There may be changes in account numbers, customer IDs and IFSC codes. If you have accounts with more than one merging entity, the two accounts may be allotted a single ID. All in all, people need not be overly alarmed but keeping a check on the Board meetings of the merging entities won’t do any harm.


India is no new to bank mergers. The very first PSB merger came in September 1993 when New Bank of India merged with the then efficient PNB. This merger did more bad to PNB than good to NBI. PNB had to sustain the massive loss of 450 crore rupees of a financially weakened NBI against 186 crore of capital. History shows that if not thought through, bank mergers can be a real disaster.

Coming to the recent events, even the 2017 SBI merger wasn’t a grand success. Post the merger with Bhartiya Mahila bank, SBI laid off 6,622 employees in Q1FY18 followed by 3,962 in Q2FY18. This came despite the fact that Mr. Arundhati Bhattacharya, the then chairperson of SBI, had assured that no employee would lose jobs. This was a heavy layoff compared to 3,197 employees for the entire fiscal of 2015-16. This just goes to show that even though mega mergers might seem very neat and tidy on excel sheets, they are actually a lot messy in practice.


1. Initially, there will be more focus on management alignment which is bound to impact the loan growth and reduce focus on strengthening asset quality. So, one can expect a lot of trouble in the short run.

2. The financial crisis of 2008 shows us that large financial institutions are simply too big to fail. Small scale losses and high NPAs are still bearable but once the merged entity becomes a large financial entity, things just can’t go wrong. So if the merger really serves its purpose, we will be catering to a serious fiscal risk.

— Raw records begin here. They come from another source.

theorem reqAttach_memIs (s : State) {q0 : State} (hK : MemIs q0 s) :
    MemIs q0 (reqAttach s) := by
  unfold reqAttach
  repeat' first
    | with_reducible assumption
    | (with_reducible apply MemIs.ite)
    | (with_reducible apply State.wr_memIs)
    | (with_reducible apply tell_memIs)
    | (with_reducible apply twinBad_memIs)
    | (with_reducible apply twinGo_memIs)

theorem attach_memIs (s : State) {q0 : State} (hK : MemIs q0 s) :
    MemIs q0 (attach s) := by
  unfold attach
  repeat' first
    | with_reducible assumption
    | (with_reducible apply MemIs.ite)
    | (with_reducible apply tell_memIs)
    | (with_reducible apply twinBad_memIs)
    | (with_reducible apply twinGo_memIs)

theorem twinAbort_memIs (s : State) {q0 : State} (hK : MemIs q0 s) :
    MemIs q0 (twinAbort s) := by
  unfold twinAbort
  repeat' first
    | with_reducible assumption
    | (with_reducible apply MemIs.ite)
    | (with_reducible apply tell_memIs)
    | (with_reducible apply twinBad_memIs)
    | (with_reducible apply twinGo_memIs)

theorem twinDigest_memIs (s : State) (same : Bool) {q0 : State} (hK : MemIs q0 s) :
    MemIs q0 (twinDigest s same) := by
  unfold twinDigest
  repeat' first
    | with_reducible assumption
    | (intro x; refine MemIs.cut (q := q0) (x := x) ?_ ?_; pick_goal 2; clear_value x; intro hx)
    | (lift_lets; intro x)
    | (with_reducible apply MemIs.ite)
    | (with_reducible apply State.wr_memIs)
    | (with_reducible apply twinErr_memIs)
    | (with_reducible apply twinGo_memIs)

theorem onDetach_memIs (s : State) {q0 : State} (hK : MemIs q0 s) :
    MemIs q0 (onDetach s) := by
  unfold onDetach
  repeat' first
    | with_reducible assumption
    | (with_reducible apply MemIs.ite)
    | (with_reducible apply tell_memIs)
    | (with_reducible apply twinErr_memIs)
    | (with_reducible apply twinGo_memIs)

theorem twinIn_memIs (s : State) (b : Nat) (m : TwinMsg) {q0 : State} (hK : MemIs q0 s) :
    MemIs q0 (twinIn s b m) := by
  unfold twinIn
  repeat' first
    | with_reducible assumption
    | (lift_lets; intro x)
    | (with_reducible apply MemIs.ite)
    | (with_reducible apply onDetach_memIs)
    | (with_reducible apply pairMeet_memIs)
    | (with_reducible apply twinDigest_memIs)
    | (with_reducible apply twinErr_memIs)
    | (with_reducible apply twinGo_memIs)
    | (dsimp -zeta only [x])
    | split
    | (simp -zeta only [↓MemIs.lit])

theorem setDir_memIs (s : State) (i d v : Nat) {q0 : State} (hK : MemIs q0 s) :
    MemIs q0 (setDir s i d v) := by
  unfold setDir
  repeat' first
    | with_reducible assumption
    | (lift_lets; intro x)
    | (intro x)
    | (with_reducible apply State.wr_memIs)

theorem setRowReg_memIs (s : State) (i w : Nat) {q0 : State} (hK : MemIs q0 s) :
    MemIs q0 (setRowReg s i w) := by
  unfold setRowReg
  repeat' first
    | with_reducible assumption
    | (lift_lets; intro x)
    | (intro x)
    | (with_reducible apply State.wr_memIs)

theorem setLog_memIs (s : State) (i j u : Nat) {q0 : State} (hK : MemIs q0 s) :
    MemIs q0 (setLog s i j u) := by
  unfold setLog
  repeat' first
    | with_reducible assumption
    | (lift_lets; intro x)
    | (with_reducible apply State.wr_memIs)

theorem setCaps_memIs (s : State) (rows : List Nat) (i : Nat) {q0 : State} (hK : MemIs q0 s) :
    MemIs q0 (setCaps s rows i) := by
  unfold setCaps
  repeat' first
    | with_reducible assumption
    | (lift_lets; intro x)
    | (with_reducible refine MemIs.upTo (fun _ _ _ => ?_) ?_)
    | (with_reducible apply State.wr_memIs)

theorem setEntry_memIs (s : State) (rows : List Nat) (n seq i : Nat) {q0 : State} (hK : MemIs q0 s) :
    MemIs q0 (setEntry s rows n seq i) := by
  unfold setEntry
  repeat' first
    | with_reducible assumption
    | (intro x; refine MemIs.cut (q := q0) (x := x) ?_ ?_; pick_goal 2; clear_value x; intro hx)
    | (lift_lets; intro x; refine MemIs.cut (q := q0) (x := x) ?_ ?_; pick_goal 2; clear_value x; intro hx)
    | (lift_lets; intro x)
    | (intro x)
    | (with_reducible refine MemIs.upTo (fun _ _ _ => ?_) ?_)
    | (with_reducible apply State.wr_memIs)
    | (with_reducible apply setCaps_memIs)
    | (with_reducible apply setDir_memIs)
    | (with_reducible apply setLog_memIs)
    | (with_reducible apply setRowReg_memIs)
    | split

theorem startNi_memIs (s : State) (i : Nat) {q0 : State} (hK : MemIs q0 s) :
    MemIs q0 (startNi s i) := by
  unfold startNi
  repeat' first
    | with_reducible assumption
    | (lift_lets; intro x)
    | (with_reducible apply MemIs.ite)
    | (with_reducible apply State.wr_memIs)

theorem showRows_memIs (s : State) (rows : List Nat) {q0 : State} (hK : MemIs q0 s) :
    MemIs q0 (showRows s rows) := by
  unfold showRows
  repeat' first
    | with_reducible assumption
    | (with_reducible refine MemIs.foldl (fun _ _ _ => ?_) ?_)
    | (with_reducible apply State.wr_memIs)

theorem showMap_memIs (s : State) (cls n seq : Nat) {q0 : State} (hK : MemIs q0 s) :
    MemIs q0 (showMap s cls n seq) := by
  unfold showMap
  repeat' first
    | with_reducible assumption
    | (with_reducible apply State.wr_memIs)

theorem mapRun_memIs (s : State) (body : List Nat) {q0 : State} (hK : MemIs q0 s) :
    MemIs q0 (mapRun s body) := by
  unfold mapRun
  repeat' first
    | with_reducible assumption
    | (intro x; refine MemIs.cut (q := q0) (x := x) ?_ ?_; pick_goal 2; clear_value x; intro hx)
    | (lift_lets; intro x)
    | (intro x)
    | (with_reducible apply MemIs.ite)
    | (with_reducible refine MemIs.upTo (fun _ _ _ => ?_) ?_)
    | (with_reducible apply State.wr_memIs)
    | (with_reducible apply recPut_memIs)
    | (with_reducible apply setEntry_memIs)
    | (with_reducible apply showMap_memIs)
    | (with_reducible apply showRows_memIs)
    | (with_reducible apply startNi_memIs)

theorem regionDrop_memIs (s : State) (r : Nat) {q0 : State} (hK : MemIs q0 s) :
    MemIs q0 (regionDrop s r) := by
  unfold regionDrop
  repeat' first
    | with_reducible assumption
    | (with_reducible apply MemIs.ite)
    | (with_reducible refine MemIs.foldl (fun _ _ _ => ?_) ?_)
    | (with_reducible apply State.setRegion_memIs)
    | (with_reducible apply State.wr_memIs)
    | (with_reducible apply quitSite_memIs)

theorem stepEnd_memIs (s : State) (st code : Nat) {q0 : State} (hK : MemIs q0 s) :
    MemIs q0 (stepEnd s st code) := by
  unfold stepEnd
  repeat' first
    | with_reducible assumption
    | (intro x; refine MemIs.cut (q := q0) (x := x) ?_ ?_; pick_goal 2; clear_value x; intro hx)
    | (lift_lets; intro x; refine MemIs.cut (q := q0) (x := x) ?_ ?_; pick_goal 2; clear_value x; intro hx)
    | (with_reducible apply State.wr_memIs)
    | (with_reducible apply panelEvent_memIs)
    | (with_reducible apply pfSet_memIs)

theorem stepFail_memIs (s : State) (code unit : Nat) {q0 : State} (hK : MemIs q0 s) :
    MemIs q0 (stepFail s code unit) := by
  unfold stepFail
  repeat' first
    | with_reducible assumption
    | (lift_lets; intro x)
    | (intro x)
    | (with_reducible apply stepEnd_memIs)
    | (dsimp -zeta only [x])
    | (simp -zeta only [↓MemIs.lit])

theorem stepPass_memIs (s : State) {q0 : State} (hK : MemIs q0 s) :
    MemIs q0 (stepPass s) := by
  unfold stepPass
  repeat' first
    | with_reducible assumption
    | (lift_lets; intro x)
    | (with_reducible apply State.wr_memIs)
    | (with_reducible apply stepEnd_memIs)

theorem enterFailed_memIs (s : State) (i : Nat) {q0 : State} (hK : MemIs q0 s) :
    MemIs q0 (enterFailed s i) := by
  unfold enterFailed
  repeat' first
    | with_reducible assumption
    | (lift_lets; intro x; refine MemIs.cut (q := q0) (x := x) ?_ ?_; pick_goal 2; clear_value x; intro hx)
    | (intro x)
    | (with_reducible apply MemIs.ite)
    | (with_reducible apply State.orBits_memIs)
    | (dsimp -zeta only [x])
    | (simp -zeta only [↓MemIs.lit])

theorem linkUp_memIs (s : State) (i : Nat) {q0 : State} (hK : MemIs q0 s) :
    MemIs q0 (linkUp s i) := by
  unfold linkUp
  repeat' first
    | with_reducible assumption
    | (intro x; refine MemIs.cut (q := q0) (x := x) ?_ ?_; pick_goal 2; clear_value x; intro hx)
    | (lift_lets; intro x)
    | (with_reducible apply MemIs.ite)
    | (with_reducible apply State.wr_memIs)
    | (with_reducible apply regsReset_memIs)

theorem hubUp_memIs (s : State) (h : Nat) {q0 : State} (hK : MemIs q0 s) :
    MemIs q0 (hubUp s h) := by
  unfold hubUp
  repeat' first
    | with_reducible assumption
    | (intro x; refine MemIs.cut (q := q0) (x := x) ?_ ?_; pick_goal 2; clear_value x; intro hx)
    | (lift_lets; intro x)
    | (with_reducible apply MemIs.ite)
    | (with_reducible apply State.setHubDom_memIs)
    | (with_reducible apply regsReset_memIs)

theorem calLoad_memIs (s : State) (i : Nat) {q0 : State} (hK : MemIs q0 s) :
    MemIs q0 (calLoad s i) := by
  unfold calLoad
  repeat' first
    | with_reducible assumption
    | (intro x; refine MemIs.cut (q := q0) (x := x) ?_ ?_; pick_goal 2; clear_value x; intro hx)
    | (lift_lets; intro x)
    | (intro x)
    | (with_reducible apply State.setBit_memIs)
    | (with_reducible apply State.setSite_memIs)
    | (with_reducible apply State.wr_memIs)
    | (with_reducible apply siteEvent_memIs)
    | (dsimp -zeta only [x])
    | split

theorem logicUp_memIs (s : State) (i : Nat) {q0 : State} (hK : MemIs q0 s) :
    MemIs q0 (logicUp s i) := by
  unfold logicUp
  repeat' first
    | with_reducible assumption
    | (intro x; refine MemIs.cut (q := q0) (x := x) ?_ ?_; pick_goal 2; clear_value x; intro hx)
    | (lift_lets; intro x)
    | (intro x)
    | (with_reducible apply MemIs.ite)
    | (with_reducible refine MemIs.foldl (fun _ _ _ => ?_) ?_)
    | (with_reducible apply State.setCore_memIs)
    | (with_reducible apply State.setSite_memIs)
    | (with_reducible apply State.wr_memIs)
    | (with_reducible apply calLoad_memIs)
    | (with_reducible apply regsReset_memIs)

theorem domainsOff_memIs (s : State) {q0 : State} (hK : MemIs q0 s) :
    MemIs q0 (domainsOff s) := by
  unfold domainsOff
  repeat' first
    | with_reducible assumption
    | (lift_lets; intro x; refine MemIs.cut (q := q0) (x := x) ?_ ?_; pick_goal 2; clear_value x; intro hx)
    | (with_reducible refine MemIs.upTo (fun _ _ _ => ?_) ?_)
    | (with_reducible apply State.wr_memIs)
    | (simp -zeta only [↓MemIs.lit])

theorem baseStart_memIs (s : State) {q0 : State} (hK : MemIs q0 s) :
    MemIs q0 (baseStart s) := by
  unfold baseStart
  repeat' first
    | with_reducible assumption
    | (intro x; refine MemIs.cut (q := q0) (x := x) ?_ ?_; pick_goal 2; clear_value x; intro hx)
    | (lift_lets; intro x; refine MemIs.cut (q := q0) (x := x) ?_ ?_; pick_goal 2; clear_value x; intro hx)
    | (with_reducible apply State.wr_memIs)
    | (with_reducible apply domainsOff_memIs)
    | (dsimp -zeta only [x])
    | (simp -zeta only [↓MemIs.lit])

theorem heldPort_memIs (s : State) {q0 : State} (hK : MemIs q0 s) :
    MemIs q0 (heldPort s) := by
  unfold heldPort
  repeat' first
    | with_reducible assumption
    | (with_reducible apply State.setBit_memIs)
    | (with_reducible apply panelEvent_memIs)

theorem boot_memIs (s : State) (k : Nat) {q0 : State} (hK : MemIs q0 s) :
    MemIs q0 (boot s k) := by
  unfold boot
  repeat' first
    | with_reducible assumption
    | (intro x; refine MemIs.cut (q := q0) (x := x) ?_ ?_; pick_goal 2; clear_value x; intro hx)
    | (lift_lets; intro x)
    | (with_reducible apply State.wr_memIs)
    | (with_reducible apply State.wrap_memIs)

theorem showCap_memIs (s : State) (h : Nat) {q0 : State} (hK : MemIs q0 s) :
    MemIs q0 (showCap s h) := by
  unfold showCap
  repeat' first
    | with_reducible assumption
    | (with_reducible apply State.wr_memIs)

theorem baseDone_memIs (s : State) {q0 : State} (hK : MemIs q0 s) :
    MemIs q0 (baseDone s) := by
  unfold baseDone
  repeat' first
    | with_reducible assumption
    | (intro x; refine MemIs.cut (q := q0) (x := x) ?_ ?_; pick_goal 2; clear_value x; intro hx)
    | (lift_lets; intro x; refine MemIs.cut (q := q0) (x := x) ?_ ?_; pick_goal 2; clear_value x; intro hx)
    | (lift_lets; intro x)
    | (with_reducible apply MemIs.ite)
    | (with_reducible apply State.setBit_memIs)
    | (with_reducible apply State.wr_memIs)
    | (with_reducible apply boot_memIs)
    | (with_reducible apply panelEvent_memIs)
    | (with_reducible apply stepFail_memIs)
    | (with_reducible apply stepPass_memIs)
    | (dsimp -zeta only [x])
    | split
    | (simp -zeta only [↓MemIs.lit])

3. For the mega merger to work, an efficient leadership structure has to be laid out. Work culture, geographies are different for these merging banks and this becomes a serious challenge. The merging entities must feel welcomed by the anchors. Compliance is necessary in ever decision.

Source: Business Standard

In a nutshell, it’s all about the execution and given the NDA government’s history with execution including big economic and financial blunders like demonetization as well as GST, NDA 2.0 is running a serious risk with their new merger plan because the Indian economy cannot simply afford another downsizing hit. The one common thread behind the 4 mergers is simple – merging banks operating on similar core banking principles. What we need to ask ourselves, is it the only rationale for the merger or is the decision economically and financially thought through?